Gut health and laxation

A significant increase (18 %) in DF intake was recorded when 140 g/d of chickpea and chickpea flour were consumed by nineteen healthy individuals for 6 weeks(Reference Nestel, Cehun and Chronopoulos172). Similarly, Murty et al. (Reference Murty, Pittaway and Ball171) reported a 15 % increase in DF intake in forty-two volunteers (age 52·17 (sd 6·30) years old). These studies revealed an overall improvement in bowel health accompanied by an increased frequency of defecation, ease of defecation and softer stool consistency while on a chickpea diet compared with a habitual diet. DF promote laxation/bowel function by aiding in the movement of material through the digestive system.

Other health benefits

Chickpea seed oil contains different sterols, tocopherols and tocotrienols(Reference Akihisa, Yasukawa and Yamaura173Reference Akihisa, Nishismura and Nakamura175). These phytosterols have been reported to exhibit anti-ulcerative, anti-bacterial, anti-fungal, anti-tumour and anti-inflammatory properties coupled with a lowering effect on cholesterol levels(Reference Murty, Pittaway and Ball171, Reference Arisawa, Kinghorn and Cordell176). Δ7-Avenasterol and Δ5-avenasterol, phytosterols present in chickpea oil, have antioxidant properties even at frying temperatures(Reference Wang, Hicks and Moreau177). Carotenoids such as lutein and zeaxanthin, the major carotenoids in chickpea seeds, are speculated to play a role in senile or age-related macular degeneration.

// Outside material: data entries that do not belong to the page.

-- ==== Sys2Proof/Tests/Slice0.lean ====
section
/-! SUPPORT. Tests: ill-formed commands refused, the decoding of words written out from the encodings of
30_encoding.md, one or two single steps per command with results worked out in the spec, and for
every statement with hypotheses a concrete state that meets them (witness_<statement>). -/

namespace Sys2Proof.Tests

open Sys2Proof Sys2Proof.Machine

/-! ### Ill-formed operands (30_encoding.md R119, row BAD_FIELD) -/

theorem test_wf_corPeek : (Instr.corPeek 6 0).wellFormed = false := by decide
theorem test_wf_statRd : (Instr.statRd 6).wellFormed = false := by decide
theorem test_wf_fsmReset : (Instr.fsmReset 15).wellFormed = false := by decide
theorem test_wf_modeSet : (Instr.modeSet 6).wellFormed = false := by decide
theorem test_wf_cfgWr : (Instr.cfgWr 0x06 0).wellFormed = false := by decide
theorem test_wf_cfgRd : (Instr.cfgRd 0x07).wellFormed = false := by decide

/-! ### Words written out bit by bit: OP[31:24], then the fields of the format (R111 to R117) -/

theorem test_decode_nop :
    decode 0b00000000_101010111100110111101111 = .ok (.nop 0xABCDEF) := by decide
theorem test_decode_rbPut :
    decode 0b00000001_00000000_00000010_0000000_1 = .ok (.rbPut true 0x02) := by decide
theorem test_decode_rbPspace : decode 0b00000010_000000000000000000000000 = .ok .rbPspace := by decide
theorem test_decode_rbGet : decode 0b00010000_000000000000000000000000 = .ok .rbGet := by decide
theorem test_decode_rbSpace : decode 0b00010001_000000000000000000000000 = .ok .rbSpace := by decide
theorem test_decode_rbOcc : decode 0b00010010_000000000000000000000000 = .ok .rbOcc := by decide
theorem test_decode_rbOvfclr : decode 0b00010011_000000000000000000000000 = .ok .rbOvfclr := by decide
theorem test_decode_rbFlush : decode 0b00010100_000000000000000000000000 = .ok .rbFlush := by decide
theorem test_decode_feed : decode 0b00100000_000000000000000000000000 = .ok .feed := by decide
theorem test_decode_databit :
    decode 0b00100001_00000000_00000010_0000000_1 = .ok (.databit true 0x02) := by decide
theorem test_decode_corPeek :
    decode 0b00110000_0001_0011_0000000000000000 = .ok (.corPeek 1 3) := by decide
theorem test_decode_statRd :
    decode 0b00110001_0100_00000000000000000000 = .ok (.statRd 4) := by decide
theorem test_decode_fsmReset :
    decode 0b01000000_0101_00000000000000000000 = .ok (.fsmReset 5) := by decide
theorem test_decode_modeSet :
    decode 0b01000001_000000000000000000000_101 = .ok (.modeSet 5) := by decide
theorem test_decode_cfgWr :
    decode 0b01010000_00000011_0000000000010000 = .ok (.cfgWr 3 0x10) := by decide
theorem test_decode_cfgRd :
    decode 0b01010001_00000110_0000000000000000 = .ok (.cfgRd 6) := by decide
/-- A reserved bit set (R124) and an OP that is not in the table (R122). -/
theorem test_decode_reserved : decode 0x01010000 = .error (.reservedField .rbPut) := by decide
theorem test_decode_illegal : decode 0x03000000 = .error .illegalOp := by decide

/-! ### Small states -/

/-- L = 4 with the four pointers WPTR, RPTR_V, RPTR, WPTR_V as given. -/
def ringAt (w rv r wv : Nat) (mem : Memory Sample := []) : State :=
  { State.reset with
    rb := { RingRegs.powerOn with
      mem := mem, wptr := w, wptrG := gray w, rptr := r, rptrG := gray r, wptrV := wv,
      rptrV := rv } }

/-- The running command is on the producer port. -/
def onProd (s : State) : State := { s with port := .producer }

Though there are some epidemiological and association studies suggesting a beneficial effect of lutein and zeaxanthin on age-related macular degeneration, evidence from RCT on the effect of carotenoids on age-related macular degeneration is not presently available(Reference Mozaffarieh, Sacu and Wedrich178). Carotenoids have been reported to increase natural killer cell activity(Reference Santos, Leka and Ribaya179). Vitamin A, a derivative of β-carotene, is important in several developmental processes in humans such as bone growth, cell division/differentiation and, most importantly, vision. It has been reported that at least three million children develop xerophthalmia (damage to cornea) and about 250 000–500 000 children become blind due to vitamin A deficiency(Reference Reifen180). Chickpea has been reported to have higher levels of carotenoids (explained above) than ‘golden rice’, and it could be potentially used as a source of dietary carotenoids.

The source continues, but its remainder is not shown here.